- The New York Times published this good short video about how Bitcoin Works.
2. The evil side of social media — centralized data collection and AI — was revealed on 17 March 2018 in the Facebook – Cambridge Analytica scandal. It now rears its ugly head again. Not in the Trump-led United States, but in Myanmar. The United Nations team investigating genocide against the Rohingya Muslims has reported that Facebook has played a “determining role” in inciting racial violence.
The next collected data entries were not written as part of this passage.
-- ==== Sys2Proof/Laws/Encoding.lean ====
section
/-! SUPPORT. The fields of a command word (30_encoding.md R90) and the packing of four tag bytes (R91) are inverse to putting
the fields together. -/

namespace Sys2Proof

@[simp] theorem opOf_append (op : Byte) (arg : Word) : opOf (op ++ arg) = op := by
  apply BitVec.eq_of_getLsbD_eq
  intro i hi
  simp only [opOf, BitVec.getLsbD_extractLsb', BitVec.getLsbD_append]
  simp [hi, show ¬ (32 + i < 32) by omega]

@[simp] theorem argOf_append (op : Byte) (arg : Word) : argOf (op ++ arg) = arg := by
  apply BitVec.eq_of_getLsbD_eq
  intro i hi
  simp only [argOf, BitVec.getLsbD_extractLsb', BitVec.getLsbD_append]
  simp [hi]

theorem opOf_append_argOf (w : CmdWord) : (opOf w ++ argOf w : CmdWord) = w := by
  apply BitVec.eq_of_getLsbD_eq
  intro i hi
  simp only [opOf, argOf, BitVec.getLsbD_append, BitVec.getLsbD_extractLsb']
  by_cases h : i < 32
  · simp [h]
  · simp [h, show i - 32 < 8 by omega, show 32 + (i - 32) = i by omega]

/-- The bits of four packed bytes. -/
theorem Tag.getLsbD_toWord (t : Tag) (i : Nat) : t.toWord.getLsbD i =
    if i < 8 then t.b3.getLsbD i
    else if i < 16 then t.b2.getLsbD (i - 8)
    else if i < 24 then t.b1.getLsbD (i - 16)
    else t.b0.getLsbD (i - 24) := by
  simp only [Tag.toWord, BitVec.getLsbD_append]
  by_cases h0 : i < 8
  · simp [h0]
  · by_cases h1 : i < 16
    · simp [h0, h1, show i - 8 < 8 by omega]
    · by_cases h2 : i < 24
      · simp [h0, h1, h2, show ¬ (i - 8 < 8) by omega, show i - 8 - 8 = i - 16 by omega,
          show i - 16 < 8 by omega]
      · simp [h0, h1, h2, show ¬ (i - 8 < 8) by omega, show ¬ (i - 8 - 8 < 8) by omega,
          show i - 8 - 8 - 8 = i - 24 by omega]

@[simp] theorem Tag.ofWord_toWord (t : Tag) : Tag.ofWord t.toWord = t := by
  obtain ⟨b0, b1, b2, b3⟩ := t
  simp only [Tag.ofWord, Tag.mk.injEq]
  refine ⟨?_, ?_, ?_, ?_⟩ <;> apply BitVec.eq_of_getLsbD_eq <;> intro i hi <;>
    simp only [BitVec.getLsbD_extractLsb', Tag.getLsbD_toWord, hi, decide_true, Bool.true_and]
  · simp [show ¬ (24 + i < 8) by omega, show ¬ (24 + i < 16) by omega]
  · simp [show ¬ (16 + i < 8) by omega, show 16 + i < 24 by omega]
  · simp [show 8 + i < 16 by omega]
  · simp [hi]

@[simp] theorem Tag.toWord_ofWord (v : Word) : (Tag.ofWord v).toWord = v := by
  apply BitVec.eq_of_getLsbD_eq
  intro i hi
  simp only [Tag.getLsbD_toWord, Tag.ofWord, BitVec.getLsbD_extractLsb']
  by_cases h0 : i < 8
  · simp [h0]
  · by_cases h1 : i < 16
    · simp [h0, h1, show i - 8 < 8 by omega, show 8 + (i - 8) = i by omega]
    · by_cases h2 : i < 24
      · simp [h0, h1, h2, show i - 16 < 8 by omega, show 16 + (i - 16) = i by omega]
      · simp [h0, h1, h2, show i - 24 < 8 by omega, show 24 + (i - 24) = i by omega]

/-- `zeroArg` accepts only `arg = 0` (R93). -/
theorem zeroArg_eq_ok (op : Byte) (arg : Word) (i j : Instr) : zeroArg op arg i = .ok j ↔ arg = 0 ∧ i = j := by
  unfold zeroArg
  split <;> simp_all

@[simp] theorem Tag.length_toList (t : Tag) : t.toList.length = 4 := rfl

theorem Tag.toList_inj {t u : Tag} : t.toList = u.toList ↔ t = u := by
  obtain ⟨a0, a1, a2, a3⟩ := t
  obtain ⟨b0, b1, b2, b3⟩ := u
  simp [Tag.toList]

end Sys2Proof
end

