-- ==== Sys2Proof/Laws/Commands.lean ====
section
/-! SUPPORT. The end of each command that takes a packet, as one equation: what the registers it looks at decide. -/

namespace Sys2Proof.Machine

theorem crcVfyDone_eq (expected : Word) (s : State) (c : Word) (h : crcFin s.cfg s.seq.crcR = c) :
    crcVfyDone expected s =
      s.replying { s.seq with crcX := expected } (if c = expected then .ok else .checksumMismatch) c none := by
  subst h
  simp only [crcVfyDone, crcMatch, beq_iff_eq]
  rfl

/-- `CH.DES` ends in `TruncatedStream` unless the record was complete (R166). -/
theorem chDesDone_inside (s : State) (h : s.seq.ph ≠ .drain) :
    chDesDone s = s.replying s.seq .truncatedStream 0 none := by
  simp [chDesDone, chDesResult, h, raiseError_eq_replying]

theorem chDesDone_error (s : State) (e : ErrCode) (h : s.seq.ph = .drain) (he : s.seq.perr = e) (hne : e ≠ .ok) :
    chDesDone s = s.replying s.seq e 0 none := by
  subst he
  simp [chDesDone, chDesResult, h, hne, raiseError_eq_replying]

theorem chDesDone_ok (s : State) (c : Chunk) (h : s.seq.ph = .drain) (he : s.seq.perr = .ok)
    (hc : c = ⟨s.seq.lenr, s.seq.tagr, s.seq.stage, s.seq.crcX⟩) :
    chDesDone s = State.replying { s with ck := some c } s.seq .ok 0 none := by
  subst hc
  simp [chDesDone, chDesResult, h, he, respond_eq_replying]

/-- `first_match` on the latch is `first_match` on the text (43_container.md R210). -/
theorem latchMatches_ofText (p : List Byte) (c : Chunk) : latchMatches (TypeTag.ofText p) c = tagMatches c p := by
  rw [Bool.eq_iff_iff]
  simp [latchMatches, tagMatches, ofText_eq_len4]

/-- What `first_match` says (R210): no entry matches, or the list is cut at the first that does. -/
theorem firstMatch_ofText (p : List Byte) (l : List Chunk) :
    (firstMatch (TypeTag.ofText p) l = none ∧ ∀ c ∈ l, p ≠ c.tag.toList) ∨
    ∃ before c after, l = before ++ c :: after ∧ p = c.tag.toList ∧ (∀ d ∈ before, p ≠ d.tag.toList) ∧
      firstMatch (TypeTag.ofText p) l = some before.length := by
  induction l with
  | nil => exact .inl ⟨rfl, by simp⟩
  | cons a l ih =>
    have hf : firstMatch (TypeTag.ofText p) (a :: l) =
        if p = a.tag.toList then some 0 else (firstMatch (TypeTag.ofText p) l).map (· + 1) := by
      simp [firstMatch, List.findIdx?_cons, latchMatches_ofText, tagMatches]
    by_cases ha : p = a.tag.toList
    · exact .inr ⟨[], a, l, rfl, ha, by simp, by rw [hf, if_pos ha]; rfl⟩
    · rw [if_neg ha] at hf
      rcases ih with ⟨h1, h2⟩ | ⟨before, c, after, h1, h2, h3, h4⟩
      · exact .inl ⟨by rw [hf, h1]; rfl, by simpa [ha] using h2⟩
      · exact .inr ⟨a :: before, c, after, by rw [h1]; rfl, h2, by simpa [ha] using h3, by rw [hf, h4]; rfl⟩

theorem ctRemoveDone_none (s : State) (l : List Chunk) (hl : s.cl = some l) (h : firstMatch s.seq.txt l = none) :
    ctRemoveDone s = s.replying s.seq .notFound 0 none := by
  simp only [ctRemoveDone, needList, hl, h]
  rfl

theorem ctRemoveDone_some (s : State) (before after : List Chunk) (c : Chunk) (hl : s.cl = some (before ++ c :: after))
    (h : firstMatch s.seq.txt (before ++ c :: after) = some before.length) :
    ctRemoveDone s = State.replying { s with ck := some c, cl := some (before ++ after) } s.seq .ok 0 none := by
  simp only [ctRemoveDone, needList, hl, h]
  rw [respond_eq_replying]
  congr 1
  simp [List.drop_append]

theorem ctFindDone_none (s : State) (l : List Chunk) (hl : s.cl = some l) (h : firstMatch s.seq.txt l = none) :
    ctFindDone s = s.replying s.seq .ok 0 none := by
  simp only [ctFindDone, needList, hl, h]
  rfl

theorem ctFindDone_some (s : State) (before after : List Chunk) (c : Chunk) (hl : s.cl = some (before ++ c :: after))
    (h : firstMatch s.seq.txt (before ++ c :: after) = some before.length) :
    ctFindDone s = State.replying { s with ck := some c } s.seq .ok 1 none := by
  simp only [ctFindDone, needList, hl, h]
  rw [respond_eq_replying]
  congr 1
  simp

/-- What the registers say at the end of the packet of `CT.DES` is the result they stand at (43_container.md R212). -/
theorem ctDesResult_endsAs {q : Seq} {r : Except ErrCode (List Chunk)} (h : q.EndsAs r) : ctDesResult q = r := by
  cases r with
  | ok l =>
    obtain ⟨h1, h2, rfl⟩ := h
    simp [ctDesResult, h1, h2]
  | error e =>
    rcases h with ⟨h1, rfl⟩ | ⟨rfl, h1, h2, h3⟩
    · simp [ctDesResult, h1]
    · simp [ctDesResult, h1, h2, h3]

/-- `CT.DES` answers what the sequencer stands at (43_container.md R212). -/
theorem ctDesDone_endsAs (s : State) (r : Except ErrCode (List Chunk)) (h : s.seq.EndsAs r) :
    ctDesDone s =
      match r with
      | .error e => s.replying s.seq e 0 none
      | .ok l => State.replying { s with cl := some l } s.seq .ok 0 none := by
  rw [ctDesDone, ctDesResult_endsAs h]
  cases r <;> rfl

theorem ctDesDone_header (s : State) (h : s.seq.ph = .hdr) : ctDesDone s = s.replying s.seq .malformedHeader 0 none := by
  simp [ctDesDone, ctDesResult, h, raiseError_eq_replying]

end Sys2Proof.Machine
end

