-- ==== Sys2Proof/Laws/Memory.lean ====
section
/-! SUPPORT. The payload buffer as cells (20_memory.md R50, R52): the canonical form holds in every state, so every operation
keeps it, and a cell is there exactly where a byte reads. -/

namespace Sys2Proof.Machine

/-- The cells of `PB` are in the canonical form, whatever the state. -/
theorem pbCells_wf (s : State) : Memory.wf (pbCells s) = true := by
  have key : ∀ (d : List Byte) (k n : Nat), ((List.range' k n).zip d).Pairwise fun x y => x.1 < y.1 := by
    intro d
    induction d with
    | nil => simp
    | cons b d ih =>
      intro k n
      cases n with
      | zero => simp
      | succ n =>
        rw [List.range'_succ, List.zip_cons_cons, List.pairwise_cons]
        refine ⟨fun x hx => ?_, ih (k + 1) n⟩
        have := (List.of_mem_zip (a := x.1) (b := x.2) hx).1
        simp only [List.mem_range'_1] at this
        simp only
        omega
  unfold Memory.wf pbCells
  cases s.ck with
  | none => rfl
  | some c => simpa [List.range_eq_range'] using key c.data 0 c.data.length

/-- `PB` reads a byte exactly where a cell holds it. -/
theorem memRead_pb_iff (s : State) (addr : Nat) (b : Byte) : memRead .pb addr s = some b ↔ (addr, b) ∈ pbCells s := by
  unfold memRead pbCells
  cases s.ck with
  | none => simp
  | some c =>
    simp only [List.mem_iff_getElem?, List.getElem?_zip_eq_some]
    constructor
    · intro h
      have := (List.getElem?_eq_some_iff.mp h).1
      exact ⟨addr, by simp [this], h⟩
    · rintro ⟨i, h1, h2⟩
      rw [List.getElem?_range (List.getElem?_eq_some_iff.mp h2).1] at h1
      cases h1
      exact h2

end Sys2Proof.Machine
end

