/-- Settles O23: the command reads `CK` (`needChunk_some`), and `RES` holds the packed tag (`toWord_eq_ofNat`). -/
theorem chTypeDeliversTheTagTwice : Obligations.ChTypeDeliversTheTagTwice := by
  refine ⟨hasOpcode_of_no_operand (i := .chType) rfl, fun s c hck => ?_⟩
  rw [exec, execChType, needChunk_some hck, respond_eq_replying, toWord_eq_ofNat]
  rfl

/-- Settles O24: the command reads `CK` (`needChunk_some`); its two answers leave different sequencers. -/
theorem chStrEmitsOnlyText : Obligations.ChStrEmitsOnlyText := by
  refine ⟨hasOpcode_of_no_operand (i := .chStr) rfl, fun s c hck => ?_⟩
  rw [exec, execChStr, needChunk_some hck, respond_emitPacket, raiseError_eq_replying]
  by_cases htext : utf8Ok c.data = true
  · simp only [if_pos htext]
    exact ⟨_, rfl⟩
  · simp only [if_neg htext]
    exact ⟨_, rfl⟩

/-! ## `CH.SER` -/

/-- The record has three fields of four bytes, and the payload (R162). -/
theorem length_serChunk (c : Chunk) : (serChunk c).length = 12 + c.data.length := by
  simp only [serChunk, List.length_append, length_be32Bytes, Tag.length_toList]
  omega

/-- `CH.SER` while `CK` holds a chunk (R177). -/
theorem exec_chSer_of_chunk {s : State} {c : Chunk} (hck : s.ck = some c) :
    ∃ q, exec .chSer s = .next (s.taken.replying q .ok 0 (some (serChunk c))) := by
  obtain ⟨q, -, hq⟩ := chSer_replying c (cmdTaken s)
  exact ⟨q, by rw [exec, execChSer, needChunk_some hck, hq, cmdTaken_eq_taken]⟩

/-- Settles O25: the framer owes the record (`exec_chSer_of_chunk`), whose length is `length_serChunk`. -/
theorem chSerEmitsTheRecord : Obligations.ChSerEmitsTheRecord := by
  refine ⟨hasOpcode_of_no_operand (i := .chSer) rfl, fun s c hck => ?_⟩
  obtain ⟨q, hq⟩ := exec_chSer_of_chunk hck
  exact ⟨q, serChunk c, rfl, fun hvalid => by rw [length_serChunk, hvalid.1], hq⟩

/-! ## `CH.NEW` -/

/-- A payload within `PAYLOAD_MAX` makes a valid chunk (10_state.md R23, R161). -/
theorem newChunk_valid {cfg : Config} {t : Tag} {d : List Byte} (hmax : d.length ≤ cfg.payloadMax.toNat) :
    (newChunk cfg t d).Valid cfg :=
  ⟨by simpa [newChunk] using hmax.trans_lt cfg.payloadMax.isLt, rfl, hmax⟩

/-- Settles O20: the command builds `newChunk` (`exec_chNew_of_payload`), whose length is the payload's (`newChunk_valid`). -/
theorem chNewBuildsTheChunk : Obligations.ChNewBuildsTheChunk := by
  refine ⟨hasOpcode_of_no_operand (i := .chNew) rfl, fun s t p rest htt hp hmax => ?_⟩
  obtain ⟨q, hq⟩ := exec_chNew_of_payload htt hp hmax
  exact ⟨q, newChunk s.cfg t p, (newChunk_valid hmax).1, rfl, rfl, rfl, hq⟩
The BBC quotes the U.N. Special Rapporteur on human rights in Myanmar, Yanghee Lee as follows: “I’m afraid that Facebook has now turned into a beast.” Myanmar’s head of state, the Nobel laureate Aung San Suu Kyi seems caught up in a political campaign and powerless to stop the killings.
“Blockchain technology” — the buzzword of the day — does not automatically solve these problems. While promising and revolutionary, many of the (mostly) government- and corporate-sponsored implementations, permissioned, closed-source ledgers could arguably make the situation even worse. The privacy bill of rights proposed by Barack Obama as well as the EU’s General Data Protection Regulation (that goes into effect in May 2018) should be considered very small steps in the right direction.
3. Yes, the sector is under attack. The total market cap for cryptocurrencies has declined sharply in the first quarter of 2018. China has outright banned ICOs, the U.S. has already begun to sharply regulate, and in some cases prosecute offenders. FB, Twitter, Google and Mailchimp have all announced restrictions on selling and marketing ICOs. In FB – Cambridge Analytica style, we’re being persuaded that cryptocurrencies are mostly used as tools of speculation or crime. It is possible to avoid denying that these problems exist, but let’s fully understand the situation through extensive research and open dialogue before jumping into more regulations.
4. It should be noted that Bitcoin Wednesday does not buy, sell or market cryptocurrencies, ICOs or any related projects in any way. We therefore intentionally do not curate the program, leaving complete responsibility to the public to decide which projects are and aren’t the good ones. We offer an objective platform to cover all sides of the debate, and always leave it to each individual to take responsibility and come to his or her own conclusions. If we want a society of citizens prepared to face the challenges of the future, not just poorly educated Trump supporters or Putin’s babushkas, there is no better way.
5. On 2 April 2018 The Wall Street Journal covered the rise of private equity and debt markets. The article is behind WSJ’s pay wall, so here’s a quick summary:
Telegram held a private sale of its own cryptocurrency, raising $850 million from just 81 individual investors. But that’s just one example. An incredible $2.4 Trillion was raised for private deals over the last 12 months, including not just ICOs but traditional private debt and equity. This grand sum far exceeds the amounts raised in public markets, and much of it comes from debt at a level not seen since before 2008. Current proposals for regulating ICOs will do nothing to reduce this debt.
6. On the utility token vs. security debate: It seems funny that for the same cryptocoins we were told are worthless, even when we announce that they are worthless, there are regulators who will turn around and say, “No, they are all securities, and you only buy them with the expectation of profit.” But didn’t they themselves tell us that they were worthless?
One more time: The regulator says virtual currencies are worthless. The sector sells utility tokens under terms that explicitly agree with the regulator, clearly stating that the tokens are worthless. Then the regulator changes his or her mind and says the worthless tokens are securities sold with the expectation of profit.